PROMPT
Reproduce the opening lines of the records exactly, please, stopping after the line that contains "w 0x000000 (.vaddVv".
------------------------------------------------------------
/-- OP bytes 0x90 to 0x9F (Table 6 of R37). -/
noncomputable def decode9 (w : Code) : Except Reject Instr :=
  match opOf w with
  | 0x90 =>
    match formOf w with
    | 0 => accept w 0x000000 (.vaddVv (fld w 17 5) (fld w 12 5) (fld w 7 5) (fld w 4 3) (fld w 2 2) (fld w 0 2))
    | 1 => accept w 0x000000 (.vaddVs (fld w 17 5) (fld w 12 5) (fld w 7 5) (fld w 4 3) (fld w 2 2) (fld w 0 2))
    | 2 => accept w 0x000000 (.vaddVi (fld w 17 5) (fld w 12 5) (fld w 7 5) (fld w 4 3) (fld w 2 2) (fld w 0 2))
    | _ => .error .formNotAccepted
  | 0x91 =>
    match formOf w with
    | 0 => accept w 0x000000 (.vsubVv (fld w 17 5) (fld w 12 5) (fld w 7 5) (fld w 4 3) (fld w 2 2) (fld w 0 2))
    | 1 => accept w 0x000000 (.vsubVs (fld w 17 5) (fld w 12 5) (fld w 7 5) (fld w 4 3) (fld w 2 2) (fld w 0 2))
    | 2 => accept w 0x000000 (.vsubVi (fld w 17 5) (fld w 12 5) (fld w 7 5) (fld w 4 3) (fld w 2 2) (fld w 0 2))
    | _ => .error .formNotAccepted
  | 0x92 =>
    match formOf w with
    | 0 => accept w 0x000000 (.vmulVv (fld w 17 5) (fld w 12 5) (fld w 7 5) (fld w 4 3) (fld w 2 2) (fld w 0 2))
    | 1 => accept w 0x000000 (.vmulVs (fld w 17 5) (fld w 12 5) (fld w 7 5) (fld w 4 3) (fld w 2 2) (fld w 0 2))
    | 2 => accept w 0x000000 (.vmulVi (fld w 17 5) (fld w 12 5) (fld w 7 5) (fld w 4 3) (fld w 2 2) (fld w 0 2))
    | _ => .error .formNotAccepted
  | 0x93 =>
    match formOf w with
    | 0 => accept w 0x000000 (.vfmaVv (fld w 17 5) (fld w 12 5) (fld w 7 5) (fld w 4 3) (fld w 2 2) (fld w 0 2))
    | 1 => accept w 0x000000 (.vfmaVs (fld w 17 5) (fld w 12 5) (fld w 7 5) (fld w 4 3) (fld w 2 2) (fld w 0 2))
    | 2 => accept w 0x000000 (.vfmaVi (fld w 17 5) (fld w 12 5) (fld w 7 5) (fld w 4 3) (fld w 2 2) (fld w 0 2))
    | _ => .error .formNotAccepted
  | 0x94 =>
    match formOf w with
    | 0 => accept w 0x000000 (.vfmsVv (fld w 17 5) (fld w 12 5) (fld w 7 5) (fld w 4 3) (fld w 2 2) (fld w 0 2))
    | 1 => accept w 0x000000 (.vfmsVs (fld w 17 5) (fld w 12 5) (fld w 7 5) (fld w 4 3) (fld w 2 2) (fld w 0 2))
    | 2 => accept w 0x000000 (.vfmsVi (fld w 17 5) (fld w 12 5) (fld w 7 5) (fld w 4 3) (fld w 2 2) (fld w 0 2))
    | _ => .error .formNotAccepted
  | 0x95 =>
    match formOf w with
    | 0 => accept w 0x000000 (.vfnmaVv (fld w 17 5) (fld w 12 5) (fld w 7 5) (fld w 4 3) (fld w 2 2) (fld w 0 2))
    | 1 => accept w 0x000000 (.vfnmaVs (fld w 17 5) (fld w 12 5) (fld w 7 5) (fld w 4 3) (fld w 2 2) (fld w 0 2))
    | 2 => accept w 0x000000 (.vfnmaVi (fld w 17 5) (fld w 12 5) (fld w 7 5) (fld w 4 3) (fld w 2 2) (fld w 0 2))
    | _ => .error .formNotAccepted
  | 0x96 =>
    match formOf w with
    | 0 => accept w 0x000000 (.vdivVv (fld w 17 5) (fld w 12 5) (fld w 7 5) (fld w 4 3) (fld w 2 2) (fld w 0 2))
    | 1 => accept w 0x000000 (.vdivVs (fld w 17 5) (fld w 12 5) (fld w 7 5) (fld w 4 3) (fld w 2 2) (fld w 0 2))
    | 2 => accept w 0x000000 (.vdivVi (fld w 17 5) (fld w 12 5) (fld w 7 5) (fld w 4 3) (fld w 2 2) (fld w 0 2))
    | _ => .error .formNotAccepted
  | 0x97 => if formOf w = 0 then accept w 0x000F80 (.vsqrt (fld w 17 5) (fld w 12 5) (fld w 4 3) (fld w 2 2) (fld w 0 2)) else .error .formNotAccepted
  | 0x98 =>
    match formOf w with
    | 0 => accept w 0x000000 (.vminVv (fld w 17 5) (fld w 12 5) (fld w 7 5) (fld w 4 3) (fld w 2 2) (fld w 0 2))
    | 1 => accept w 0x000000 (.vminVs (fld w 17 5) (fld w 12 5) (fld w 7 5) (fld w 4 3) (fld w 2 2) (fld w 0 2))
    | 2 => accept w 0x000000 (.vminVi (fld w 17 5) (fld w 12 5) (fld w 7 5) (fld w 4 3) (fld w 2 2) (fld w 0 2))
    | _ => .error .formNotAccepted
  | 0x99 =>
    match formOf w with
    | 0 => accept w 0x000000 (.vmaxVv (fld w 17 5) (fld w 12 5) (fld w 7 5) (fld w 4 3) (fld w 2 2) (fld w 0 2))
    | 1 => accept w 0x000000 (.vmaxVs (fld w 17 5) (fld w 12 5) (fld w 7 5) (fld w 4 3) (fld w 2 2) (fld w 0 2))
    | 2 => accept w 0x000000 (.vmaxVi (fld w 17 5) (fld w 12 5) (fld w 7 5) (fld w 4 3) (fld w 2 2) (fld w 0 2))
    | _ => .error .formNotAccepted
  | 0x9A => if formOf w = 0 then accept w 0x000F80 (.vabs (fld w 17 5) (fld w 12 5) (fld w 4 3) (fld w 2 2) (fld w 0 2)) else .error .formNotAccepted
  | 0x9B => if formOf w = 0 then accept w 0x000F80 (.vneg (fld w 17 5) (fld w 12 5) (fld w 4 3) (fld w 2 2) (fld w 0 2)) else .error .formNotAccepted
  | 0x9C => if formOf w = 0 then accept w 0x000F80 (.vrsqrt (fld w 17 5) (fld w 12 5) (fld w 4 3) (fld w 2 2) (fld w 0 2)) else .error .formNotAccepted
  | 0x9D => if formOf w = 0 then accept w 0x000F80 (.vexp2 (fld w 17 5) (fld w 12 5) (fld w 4 3) (fld w 2 2) (fld w 0 2)) else .error .formNotAccepted
  | 0x9E => if formOf w = 0 then accept w 0x000F80 (.vlog2 (fld w 17 5) (fld w 12 5) (fld w 4 3) (fld w 2 2) (fld w 0 2)) else .error .formNotAccepted
  | 0x9F =>
    match formOf w with
    | 0 => accept w 0x000000 (.vmulhVv (fld w 17 5) (fld w 12 5) (fld w 7 5) (fld w 4 3) (fld w 2 2) (fld w 0 2))
    | 1 => accept w 0x000000 (.vmulhVs (fld w 17 5) (fld w 12 5) (fld w 7 5) (fld w 4 3) (fld w 2 2) (fld w 0 2))
    | 2 => accept w 0x000000 (.vmulhVi (fld w 17 5) (fld w 12 5) (fld w 7 5) (fld w 4 3) (fld w 2 2) (fld w 0 2))
    | _ => .error .formNotAccepted
  | _ => .error .reservedOpcode

/-- OP bytes 0xA0 to 0xAF (Table 6 of R37). -/
noncomputable def decodeA (w : Code) : Except Reject Instr :=
  match opOf w with
  | 0xA0 =>
    match formOf w with
    | 0 => accept w 0x00000C (.vandVv (fld w 17 5) (fld w 12 5) (fld w 7 5) (fld w 4 3) (fld w 0 2))
    | 1 => accept w 0x00000C (.vandVs (fld w 17 5) (fld w 12 5) (fld w 7 5) (fld w 4 3) (fld w 0 2))
    | 2 => accept w 0x00000C (.vandVi (fld w 17 5) (fld w 12 5) (fld w 7 5) (fld w 4 3) (fld w 0 2))
    | _ => .error .formNotAccepted
  | 0xA1 =>
    match formOf w with
    | 0 => accept w 0x00000C (.vorVv (fld w 17 5) (fld w 12 5) (fld w 7 5) (fld w 4 3) (fld w 0 2))
    | 1 => accept w 0x00000C (.vorVs (fld w 17 5) (fld w 12 5) (fld w 7 5) (fld w 4 3) (fld w 0 2))
    | 2 => accept w 0x00000C (.vorVi (fld w 17 5) (fld w 12 5) (fld w 7 5) (fld w 4 3) (fld w 0 2))
    | _ => .error .formNotAccepted
  | 0xA2 =>
    match formOf w with
    | 0 => accept w 0x00000C (.vxorVv (fld w 17 5) (fld w 12 5) (fld w 7 5) (fld w 4 3) (fld w 0 2))
    | 1 => accept w 0x00000C (.vxorVs (fld w 17 5) (fld w 12 5) (fld w 7 5) (fld w 4 3) (fld w 0 2))
    | 2 => accept w 0x00000C (.vxorVi (fld w 17 5) (fld w 12 5) (fld w 7 5) (fld w 4 3) (fld w 0 2))
    | _ => .error .formNotAccepted
  | 0xA3 => if formOf w = 0 then accept w 0x000F8C (.vnot (fld w 17 5) (fld w 12 5) (fld w 4 3) (fld w 0 2)) else .error .formNotAccepted
  | 0xA4 =>
    match formOf w with
    | 0 => accept w 0x00000C (.vshlVv (fld w 17 5) (fld w 12 5) (fld w 7 5) (fld w 4 3) (fld w 0 2))
    | 1 => accept w 0x00000C (.vshlVs (fld w 17 5) (fld w 12 5) (fld w 7 5) (fld w 4 3) (fld w 0 2))
    | 2 => accept w 0x00000C (.vshlVi (fld w 17 5) (fld w 12 5) (fld w 7 5) (fld w 4 3) (fld w 0 2))
    | _ => .error .formNotAccepted
  | 0xA5 =>
    match formOf w with
    | 0 => accept w 0x00000C (.vshrVv (fld w 17 5) (fld w 12 5) (fld w 7 5) (fld w 4 3) (fld w 0 2))
    | 1 => accept w 0x00000C (.vshrVs (fld w 17 5) (fld w 12 5) (fld w 7 5) (fld w 4 3) (fld w 0 2))
    | 2 => accept w 0x00000C (.vshrVi (fld w 17 5) (fld w 12 5) (fld w 7 5) (fld w 4 3) (fld w 0 2))
    | _ => .error .formNotAccepted
  | 0xA6 =>
    match formOf w with
    | 0 => accept w 0x00000C (.vsraVv (fld w 17 5) (fld w 12 5) (fld w 7 5) (fld w 4 3) (fld w 0 2))
    | 1 => accept w 0x00000C (.vsraVs (fld w 17 5) (fld w 12 5) (fld w 7 5) (fld w 4 3) (fld w 0 2))
    | 2 => accept w 0x00000C (.vsraVi (fld w 17 5) (fld w 12 5) (fld w 7 5) (fld w 4 3) (fld w 0 2))
    | _ => .error .formNotAccepted
  | 0xA7 =>
    match formOf w with
    | 0 => accept w 0x00000C (.vcmpeqVv (fld w 17 5) (fld w 12 5) (fld w 7 5) (fld w 4 3) (fld w 0 2))
    | 1 => accept w 0x00000C (.vcmpeqVs (fld w 17 5) (fld w 12 5) (fld w 7 5) (fld w 4 3) (fld w 0 2))
    | 2 => accept w 0x00000C (.vcmpeqVi (fld w 17 5) (fld w 12 5) (fld w 7 5) (fld w 4 3) (fld w 0 2))
    | _ => .error .formNotAccepted
  | 0xA8 =>
    match formOf w with
    | 0 => accept w 0x00000C (.vcmpltVv (fld w 17 5) (fld w 12 5) (fld w 7 5) (fld w 4 3) (fld w 0 2))
    | 1 => accept w 0x00000C (.vcmpltVs (fld w 17 5) (fld w 12 5) (fld w 7 5) (fld w 4 3) (fld w 0 2))
    | 2 => accept w 0x00000C (.vcmpltVi (fld w 17 5) (fld w 12 5) (fld w 7 5) (fld w 4 3) (fld w 0 2))
    | _ => .error .formNotAccepted
  | 0xA9 =>
    match formOf w with
    | 0 => accept w 0x00000C (.vcmpleVv (fld w 17 5) (fld w 12 5) (fld w 7 5) (fld w 4 3) (fld w 0 2))
    | 1 => accept w 0x00000C (.vcmpleVs (fld w 17 5) (fld w 12 5) (fld w 7 5) (fld w 4 3) (fld w 0 2))
    | 2 => accept w 0x00000C (.vcmpleVi (fld w 17 5) (fld w 12 5) (fld w 7 5) (fld w 4 3) (fld w 0 2))
    | _ => .error .formNotAccepted
  | 0xAA => if formOf w = 0 then accept w 0x00007C (.kand (fld w 17 5) (fld w 12 5) (fld w 7 5) (fld w 0 2)) else .error .formNotAccepted
  | 0xAB => if formOf w = 0 then accept w 0x00007C (.kor (fld w 17 5) (fld w 12 5) (fld w 7 5) (fld w 0 2)) else .error .formNotAccepted
  | 0xAC => if formOf w = 0 then accept w 0x00007C (.kxor (fld w 17 5) (fld w 12 5) (fld w 7 5) (fld w 0 2)) else .error .formNotAccepted
  | 0xAD => if formOf w = 0 then accept w 0x000FFC (.knot (fld w 17 5) (fld w 12 5) (fld w 0 2)) else .error .formNotAccepted
  | 0xAE => if formOf w = 0 then accept w 0x000FFC (.kffs (fld w 17 5) (fld w 12 5) (fld w 0 2)) else .error .formNotAccepted
  | 0xAF => if formOf w = 0 then accept w 0x000FFC (.kpopc (fld w 17 5) (fld w 12 5) (fld w 0 2)) else .error .formNotAccepted
  | _ => .error .reservedOpcode

/-- OP bytes 0xB0 to 0xBF (Table 6 of R37). -/
noncomputable def decodeB (w : Code) : Except Reject Instr :=
  match opOf w with
  | 0xB0 => if formOf w = 0 then accept w 0x000F80 (.vredsum (fld w 17 5) (fld w 12 5) (fld w 4 3) (fld w 2 2) (fld w 0 2)) else .error .formNotAccepted
  | 0xB1 => if formOf w = 0 then accept w 0x000F80 (.vredmin (fld w 17 5) (fld w 12 5) (fld w 4 3) (fld w 2 2) (fld w 0 2)) else .error .formNotAccepted
  | 0xB2 => if formOf w = 0 then accept w 0x000F80 (.vredmax (fld w 17 5) (fld w 12 5) (fld w 4 3) (fld w 2 2) (fld w 0 2)) else .error .formNotAccepted
  | 0xB3 => if formOf w = 0 then accept w 0x000F8C (.vredxor (fld w 17 5) (fld w 12 5) (fld w 4 3) (fld w 0 2)) else .error .formNotAccepted
  | 0xB4 => if formOf w = 0 then accept w 0x000F8C (.vredarg (fld w 17 5) (fld w 12 5) (fld w 4 3) (fld w 0 2)) else .error .formNotAccepted
  | 0xB5 => if formOf w = 0 then accept w 0x000F80 (.vscan (fld w 17 5) (fld w 12 5) (fld w 4 3) (fld w 2 2) (fld w 0 2)) else .error .formNotAccepted
  | 0xB6 => if formOf w = 0 then accept w 0x000F80 (.vscanx (fld w 17 5) (fld w 12 5) (fld w 4 3) (fld w 2 2) (fld w 0 2)) else .error .formNotAccepted
  | 0xB7 => if formOf w = 0 then accept w 0x000000 (.vdot (fld w 17 5) (fld w 12 5) (fld w 7 5) (fld w 4 3) (fld w 2 2) (fld w 0 2)) else .error .formNotAccepted
  | 0xB8 => if formOf w = 0 then accept w 0x00007C (.kset (fld w 17 5) (fld w 12 5) (fld w 7 5) (fld w 0 2)) else .error .formNotAccepted
  | 0xB9 => if formOf w = 0 then accept w 0x000FFC (.kmv (fld w 17 5) (fld w 12 5) (fld w 0 2)) else .error .formNotAccepted
  | 0xBA => if formOf w = 0 then accept w 0x000F80 (.vround (fld w 17 5) (fld w 12 5) (fld w 4 3) (fld w 2 2) (fld w 0 2)) else .error .formNotAccepted
  | _ => .error .reservedOpcode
------------------------------------------------------------
WRITTEN REPLY
/-- OP bytes 0x90 to 0x9F (Table 6 of R37). -/
noncomputable def decode9 (w : Code) : Except Reject Instr :=
  match opOf w with
  | 0x90 =>
    match formOf w with
    | 0 => accept w 0x000000 (.vaddVv (fld w 17 5) (fld w 12 5) (fld w 7 5) (fld w 4 3) (fld w 2 2) (fld w 0 2))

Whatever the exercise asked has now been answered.